Since the JLS is a bit fuzzy about the legal identifiers, I've implemented a small application that test every Unicode character if it is a legal character to start or continue a Java identifier and if so, checks whether it is a legal character to start or continue a legal XML name.
The result is that there are 85 characters legal in Java identifiers, but not legal in XML names. For most of these characters, it is unlikely that they will be used in Java identifiers on a typical American or European system.
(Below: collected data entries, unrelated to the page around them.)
-- ==== Sys2Proof/Machine/Ozelm.lean ====
section
/-! DEFINITION. Machine/Ozelm.lean: the erasure of the key store (chapter 13), the mailbox, life cycle, management messages,
supply and temperature, the log and the restarts of Ozelm (chapter 20). -/

namespace Sys2Proof.Machine

/-! Erasure of the key store (R454, R455, R495, R538). -/

/-- IDE streams that hold keys become Insecure. -/
def ideInsecure (s : State) : State :=
  let s := { s with host := { s.host with ideKeys := [] } }
  (s.host.ide.filter (fun e => e.2 == 1)).foldl (fun s e =>
    raise { s with host := { s.host with ide := aset s.host.ide e.1 2 } } (hlSrc (e.1 / 4) 13) [(4, e.1 % 4), (4, 2)]) s

/-- Encrypted queue pairs enter ERROR without an ABORT. -/
def qpsKeyless (s : State) : State :=
  (s.rm.qps.filter (fun e => e.2.sec.isSome)).foldl (fun s e =>
    qpError (qpUpd s e.1 (fun q => { q with sec := q.sec.map (fun c => { c with state := 2 }) })) e.1 STS_RM_KEYLESS none false) s

/-- Alarms (a set of the bits of KS_ALARM) erase every key. -/
def keyErase (s : State) (bits : Nat) : State :=
  let alarms := rdN s Reg.KS_ALARM ||| (bits % 32)
  let n := (s.cy.ctxs.filter (fun e => e.2.state ≠ 2)).length
  let s := wrF (wrN s Reg.KS_ALARM alarms) Reg.KS_STATUS 2 1 1
  let s := cyUpd s (fun c => { c with slots := [], caches := [], ctxs := amap c.ctxs (fun _ x => { x with state := 2 }) })
  let s := cyUpd s (fun c => { c with reqs := amap c.reqs (fun _ r => { r with keys := [], salt := 0, fixed := some STS_KEY_ERASED }) })
  let s := wr64 (bump (showSlots s) Reg.KS_ERASE_CNT) Reg.KS_ERASE_TIME_LO (nowNs s)
  let s := raise s 0x800 [(4, bits)]
  let s := raise s 0x806 [(4, n)]
  svKeyless (qpsKeyless (ideInsecure s))

/-- KEY_ERASE_ALARM (R454): the alarms of `bits` fire: 0 mesh, 1 glitch, 2 clock, 3 temperature, 4 command. -/
def execKeyEraseAlarm (bits : Nat) (s : State) : Host.Outcome State Fault Refusal :=
  .next (if bits % 32 = 0 then s else keyErase s (bits % 32))

/-! The mailbox (R661). -/

/-- What a mailbox command does: the state, its status and its results from RES0 on; none where it waits. -/
abbrev MbRun := State → List Nat → Env → Option (State × Byte × List Nat)

def argOf (a : List Nat) (k : Nat) : Nat := (a[k]?).getD 0
def argAddr (a : List Nat) (k : Nat) : Nat := argOf a k + argOf a (k + 1) * 0x100000000

/-- Writes memory of the owner. -/
def ozPut (s : State) (addr : Nat) (bs : List Byte) (e : Env) : State × Byte :=
  match s.host.owner with
  | some _ => adminPut s 0 addr bs e
  | none => if addr + bs.length ≤ fwBytes s then (store s (fwBase + addr) bs, STS_OK) else (s, STS_INVALID_PARAM)

def mbFail (s : State) (c : Byte) : Option (State × Byte × List Nat) := some (s, c, [])
def mbOk (s : State) (rs : List Nat := []) : Option (State × Byte × List Nat) := some (s, STS_OK, rs)

/-- A command ends: its results, its status, BUSY clear. -/
def mbEnd (s : State) (sts : Byte) (rs : List Nat) : State :=
  let s := (List.range (min 8 rs.length)).foldl (fun s k => wrN s (Reg.OZ_MB_RES k) (argOf rs k)) s
  wrF (wrN s Reg.OZ_MB_STATUS sts.toNat) Reg.OZ_MB_CMD 8 1 0

/-- A write of OZ_MB_CMD that passed the gate. -/
def mbStart (s : State) (v : W32) (env : Env) (run : MbRun) : State :=
  if s.oz.lc = 3 then s
  else if !ozRunning s then wrN s Reg.OZ_MB_STATUS STS_OZ_BUSY.toNat
  else if rdF s Reg.OZ_MB_CMD 8 1 = 1 then wrF s Reg.OZ_MB_CMD 9 1 1
  else
    let s := if rbit v 9 then wrF s Reg.OZ_MB_CMD 9 1 0 else s
    let args := (List.range 8).map (fun w => rdN s (Reg.OZ_MB_ARG w))
    match run s args env with
    | some (s, sts, rs) => mbEnd s sts rs
    | none => wrF (ozUpd s (fun o => { o with held := some { op := rfld v 0 8, args := args, env := env } })) Reg.OZ_MB_CMD 8 1 1

/-- The row of one OP: OPs 0x20 to 0x2F are guarded. -/
def mbRow (s : State) (req : Requester) (be : Nat) (v : W32) (op : Nat) (env : Env) (run : MbRun) : State :=
  if rfld v 0 8 ≠ op then s else gate s req be Reg.OZ_MB_CMD (op / 16 == 2) (fun s => mbStart s v env run)

/-- A command reads memory of the owner, its slice's address space or the firmware region, and goes on with it. -/
def mbRead (s : State) (addr n : Nat) (e : Env) (f : State → List Byte → Option (State × Byte × List Nat)) : Option (State × Byte × List Nat) :=
  match s.host.owner with
  | some _ => match slFetch s 0 [(addr, n)] 0 (envRead e 0) with
    | (s, .ok bs) => f s (fit n bs)
    | (s, .failed c) => mbFail s c
  | none => if addr + n ≤ fwBytes s then f s (memGets s.mem (fwBase + addr) n) else mbFail s STS_INVALID_PARAM

/-! The commands. -/

def mbInfo : MbRun := fun s _ _ =>
  mbOk s ((List.range 4).map (fun k => Config.deviceId / 2 ^ (32 * k) % 2 ^ 32) ++ [rdN s Reg.OZ_IMAGE, rdN s Reg.OZ_SVN])

/-- The number of the oldest record held: the ring keeps 510 sectors before the one it writes (R650). -/
def logOldest (s : State) : Nat :=
  let m := rdN s Reg.OZ_LOG_NEXT - s.oz.todo
  128 * (ceilDiv m 128 + 1 - 512)

/-- Where record m lies in the flash. -/
def logAddr (m : Nat) : Nat := 0x3E00000 + 32 * (m % 65536)

def logRead (s : State) (m : Nat) : List Byte :=
  match s.oz.log.find? (fun e => e.1 == m) with
  | some e => e.2
  | none => flashGet s (logAddr m) 32

def mbLogRead : MbRun := fun s a e =>
  let first := argOf a 2
  let next := rdN s Reg.OZ_LOG_NEXT
  let old := logOldest s
  if argOf a 3 > 4096 then mbFail s STS_INVALID_PARAM else
  let lo := max first old
  let ms := (List.range (min next (first + argOf a 3) - lo)).map (lo + ·)
  if ms.isEmpty then mbOk s [0, old, next] else
  match ozPut s (argAddr a 0) (ms.flatMap (logRead s)) e with
  | (s, sts) => if sts = STS_OK then mbOk s [ms.length, old, next] else mbFail s sts

def mbBindMgmt : MbRun := fun s a _ =>
  let h := argOf a 0
  if h ≠ 0 && (inPort s h).isNone then mbFail s STS_PORT_UNBOUND else mbOk (ozUpd s (fun o => { o with mgmt := h }))

def mbFwBegin : MbRun := fun s _ _ =>
  if deferral s then none else match fwBegin s 0 with | (s, c) => some (s, c, [])

def mbFwWrite : MbRun := fun s a e =>
  let n := argOf a 3
  if argOf a 2 + n > slotBytes then mbFail s STS_LEN_RANGE
  else if s.oz.step ≠ 1 || s.oz.route ≠ 0 then mbFail s (if s.oz.step ≠ 0 && s.oz.route ≠ 0 then STS_OZ_BUSY else STS_LC_STATE)
  else if deferral s then none
  else if n = 0 then mbOk s
  else mbRead s (argAddr a 0) n e (fun s bs => match fwWrite s 0 (argOf a 2) bs with | (s, c) => some (s, c, []))

def mbFwVerify : MbRun := fun s _ _ =>
  match fwVerify s 0 with
  | (s, c) => if c = STS_OK then mbOk s [imgSvn s (otherSlot s)] else mbFail s c

def mbFwActivate : MbRun := fun s a _ =>
  if deferral s then none else
  match fwActivate s 0 ((argOf a 0).testBit 0) ((argOf a 0).testBit 1) with | (s, c) => some (s, c, [])

/-- The fuse burn is refused while the supply is unsteady; the flash write waits for the deferral (R647). -/
def mbFwCommit : MbRun := fun s _ _ =>
  if !bootPending s then mbFail s STS_LC_STATE
  else if imgSvn s (activeSlot s) > s.oz.svn && unsteady s then mbFail s STS_OZ_BUSY
  else if deferral s then none
  else match fwCommit s with | (s, c) => some (s, c, [s.oz.svn])

def mbFwRevert : MbRun := fun s _ _ =>
  if bootPending s && deferral s then none else match fwRevert s with | (s, c) => some (s, c, [])

/-! STAIR_PROBE (R657, R661). -/

/-- The vector of a slice may be probed in this life-cycle state. -/
def probeMay (s : State) (sl : Nat) : Bool :=
  match s.oz.lc, s.oz.scope with
  | 0, _ => true
  | 1, some (1, k, _) => k == sl
  | 2, some (2, _, _) => true
  | _, _ => false

/-- Runs a climb through `n` steps of a stair, without any other packet. -/
def probeRun (q fl : Nat) : Nat → State → Climb → State × Climb
  | 0, s, c => (s, c)
  | n + 1, s, c => let r := runStep s q q fl c {}; probeRun q fl n r.1 r.2

/-- The outcome of a test vector on stair q in discard mode: the metadata word and the climb. -/
def probeVec (s : State) (q : Nat) (v : List Byte) : State × List Byte × Climb :=
  let fl := fld (leAt v 0 4) 8 1
  let hdr := slice v 0x88 (min 512 (fld (leAt v 4 4) 0 10))
  let md := mdPut (mdPut (slice v 8 128) 0xC 0 6 (leAt v 0 4)) 8 16 16 (sheafCur s)
  let k : Pkt := { id := 0, hdr := hdr, body := [], md := md, hdr0 := hdr, md0 := md, grains := 0, stair := q }
  let c : Climb := { pkt := k, seq := 0, entryNs := nowNs s, entryEl := elNs s, bank := ucActive s q fl }
  let r := probeRun q fl (flightLen fl) s c
  let k := retirePkt r.2
  let md := if fl = 1 || r.2.gone then k.md else match (resolveIn r.1 q q 0 r.2.hdrOvf k).2 with
    | .go k => k.md
    | .consumed k => k.md
    | .glean _ => k.md
  (r.1, md, r.2)

/-- A vector's outcome matches what it expects. -/
def probeMatch (v md : List Byte) (sig : Nat) : Bool :=
  let mask := leAt v 0x2B8 4
  mdDisp md == fld (leAt v 0x288 4) 0 3 && mdReason md == fld (leAt v 0x288 4) 3 8 && mdQueue md == leAt v 0x28C 4 % 2 ^ 18 &&
  mdHandle md == leAt v 0x290 4 && sig == leAt v 0x294 4 &&
  (List.range 32).all (fun i => !mask.testBit i || slice md (0x60 + i) 1 == slice v (0x298 + i) 1)

def mbStairProbe : MbRun := fun s a e =>
  match spareStair s with
  | none => mbFail s STS_OZ_BUSY
  | some q =>
    if rhRunning s then mbFail s STS_OZ_BUSY else
    mbRead s (argAddr a 0) 704 e (fun s v =>
      if !probeMay s (mdSlice (slice v 8 128)) then mbFail s STS_PERMISSION else
      match probeVec s q v with
      | (s, md, c) =>
        let sig := intentSig (c.shed ++ c.intents)
        let res := pack 16 [(0, 0, 1, b2n (probeMatch v md sig && !c.gone)), (0, 1, 3, mdDisp md), (0, 4, 8, mdReason md), (4, 0, 18, mdQueue md),
          (8, 0, 32, mdHandle md), (0xC, 0, 32, sig)] ++ slice md 0x60 32 ++ List.replicate 16 0
        match ozPut s (argAddr a 2) res e with
        | (s, c) => some (s, c, []))

/-! Keys, life cycle, tokens (R657 to R659). -/

def mbKeyErase : MbRun := fun s _ _ => mbOk (keyErase s 16)

/-- Checks a token: its KIND is one of those that the command takes, and it is signed by the owner or by the vendor. The nonce
is used up. -/
def tokenCheck (s : State) (t : List Byte) (kinds : List Nat) (vendor : Bool) : State × Bool :=
  let pub := slice t 0x40 97
  let fresh := match s.oz.nonce with
    | some (n, at') => ofLe (slice t 0x18 16) == n && s.time.elapsed ≤ at' + 60000 * msUnits
    | none => false
  let signer := if vendor then (List.range 4).any (fun k => Config.sha384 pub == Config.vendorHash k && !Config.vendorRevoked k)
    else Config.sha384 pub == s.oz.ownerKey && !s.oz.ownerRevoked
  let ok := leAt t 0 4 == 0x54445A47 && kinds.contains (leAt t 4 1) && leAt t 5 1 == s.oz.lc && ofLe (slice t 8 16) == Config.deviceId % 2 ^ 128 &&
    fresh && signer && Config.ecdsaOk pub (slice t 0 0xA8) (slice t 0xA8 48) (slice t 0xD8 48)
  (ozUpd s (fun o => { o with nonce := none }), ok)

/-- The life cycle moves (R658). -/
def lcMove (s : State) (dst : Nat) (owner : List Byte) : State :=
  let old := s.oz.lc
  let s := scopeClose s
  let s := ozUpd s (fun o => { o with lc := dst, ownerKey := if old = 0 then owner else o.ownerKey, ownerRevoked := o.ownerRevoked || 2 ≤ dst })
  let s := showScope (wrF s Reg.OZ_STATUS 1 2 dst)
  let s := if 2 ≤ dst then keyErase s 16 else s
  raise s 0x047 [(4, old), (4, dst)]

def mbLcTransition : MbRun := fun s a e =>
  let dst := argOf a 0
  let old := s.oz.lc
  if !((old = 0 && dst = 1) || (old = 1 && (dst = 2 || dst = 3)) || (old = 2 && dst = 3)) then mbFail s STS_LC_STATE
  else if unsteady s then mbFail s STS_OZ_BUSY
  else mbRead s (argAddr a 1) (if old = 0 then 97 else 264) e (fun s bs =>
      if old = 0 then mbOk (lcMove s dst (Config.sha384 bs))
      else match tokenCheck s bs [if dst = 2 then 3 else 4] (old == 2) with
        | (s, true) => mbOk (lcMove s dst [])
        | (s, false) => mbFail s STS_TOKEN)

def mbBcrWrite : MbRun := fun s a e =>
  if deferral s then none else
  mbRead s (argAddr a 0) 4096 e (fun s bs =>
    if bcrGood bs then mbOk (flashPut (flashPut s 0 bs) 0x1000 bs) else mbFail s STS_IMAGE)

def mbOzRestart : MbRun := fun s _ _ => mbOk s

def mbNonce : MbRun := fun s _ _ =>
  if !drbgUp s then mbFail s STS_ENTROPY else
  let r := draw s
  let n := r.1 % 2 ^ 128
  mbOk (ozUpd r.2 (fun o => { o with nonce := some (n, s.time.elapsed) })) ((List.range 4).map (fun k => n / 2 ^ (32 * k) % 2 ^ 32))

/-- A debug scope opens; one that was open closes. -/
def scopeOpen (s : State) (kind sl expiry : Nat) (token : List Byte) : State :=
  let s := scopeClose s
  let s := showScope (ozUpd s (fun o => { o with scope := some (kind, sl, expiry), history := Config.sha384 (o.history ++ token) }))
  scopeEvents (raise s 0x048 [(4, 0), (4, kind), (4, sl)]) kind sl

def mbDebugOpen : MbRun := fun s a e =>
  if s.oz.lc ≠ 1 && s.oz.lc ≠ 2 then mbFail s STS_LC_STATE else
  mbRead s (argAddr a 0) 264 e (fun s t =>
    let kind := leAt t 4 1
    let sl := leAt t 6 2 % 2 ^ 14
    match tokenCheck s t [if s.oz.lc = 2 then 2 else 1] (s.oz.lc == 2) with
    | (s, true) => mbOk (scopeOpen s kind sl (leAt t 0x28 8) t)
    | (s, false) => mbFail (raise s 0x048 [(4, 1), (4, kind), (4, sl)]) STS_TOKEN)

def mbDebugClose : MbRun := fun s _ _ => mbOk (scopeClose s)

/-- The command of an OP; one that is not assigned ends with STS_INVALID_OPCODE. -/
def mbRunOf (op : Nat) : MbRun :=
  match op with
  | 0x01 => mbInfo
  | 0x02 => mbLogRead
  | 0x03 => mbBindMgmt
  | 0x10 => mbFwBegin
  | 0x11 => mbFwWrite
  | 0x12 => mbFwVerify
  | 0x13 => mbFwActivate
  | 0x14 => mbFwCommit
  | 0x15 => mbFwRevert
  | 0x18 => mbStairProbe
  | 0x20 => mbKeyErase
  | 0x21 => mbLcTransition
  | 0x22 => mbBcrWrite
  | 0x23 => mbOzRestart
  | 0x30 => mbNonce
  | 0x31 => mbDebugOpen
  | 0x32 => mbDebugClose
  | _ => fun s _ _ => mbFail s STS_INVALID_OPCODE

/-- The command that waited for the deferral runs. -/
def mbResume (s : State) : State :=
  match s.oz.held with
  | some h =>
    match mbRunOf h.op s h.args h.env with
    | some (s, sts, rs) => mbEnd (ozUpd s (fun o => { o with held := none })) sts rs
    | none => s
  | none => s

/-- OZ_RESTART completes, then Ozelm restarts. -/
def mbRestartAfter (s0 s : State) (v : W32) : State :=
  if rfld v 0 8 = 0x23 && ozRunning s0 && s0.oz.lc ≠ 3 && rdF s0 Reg.OZ_MB_CMD 8 1 = 0 then ozRestart s (activeSlot s) 1 else s

/-- Any write of OZ_MB_CMD that passed the gate. -/
def mbWrite (s : State) (v : W32) (env : Env) : State := mbRestartAfter s (mbStart s v env (mbRunOf (rfld v 0 8))) v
But the following characters are legal in Java identifiers and are printable in these systems:
'$', '¢', '£', '¤', '¥', 'ª', 'µ', 'º'
But nevertheless for all the other characters it is totally legal to be part of an Java identifier as well.
Even the UNICODE codepoint LEFT_TO_RIGHT_OVERRIDE (0x202e) is legal! (I tried it with Eclipse Helios on Windows XP. It looks (and feels) weired, but is legal and does not produce compile errors!)
The solution to this issue would be to enhance the XmlFriendlyReplacer to replace all the 85 characters.
[1] http://www.w3.org/TR/REC-xml/#dt-wellformed
[2] http://www.w3.org/TR/REC-xml/#NT-Name
[3] http://java.sun.com/docs/books/jls/third_edition/html/lexical.html#3.8
[4] http://www.unicode.org/charts/PDF/U2000.pdf page 195, format characters
The mechanism to encode java identifiers has been changed for upcoming 1.4.x and the XmlFriendyReplacer is now deprecated. However, thanks for your analysis. I was not aware that there are some Unicode chars that can be used in Java identifiers as well, I always wrongly assumed that isJavaIdentifier is restricted to chars within 8-bit ASCII. I'll use your code within a unit test and update the current fucntionality.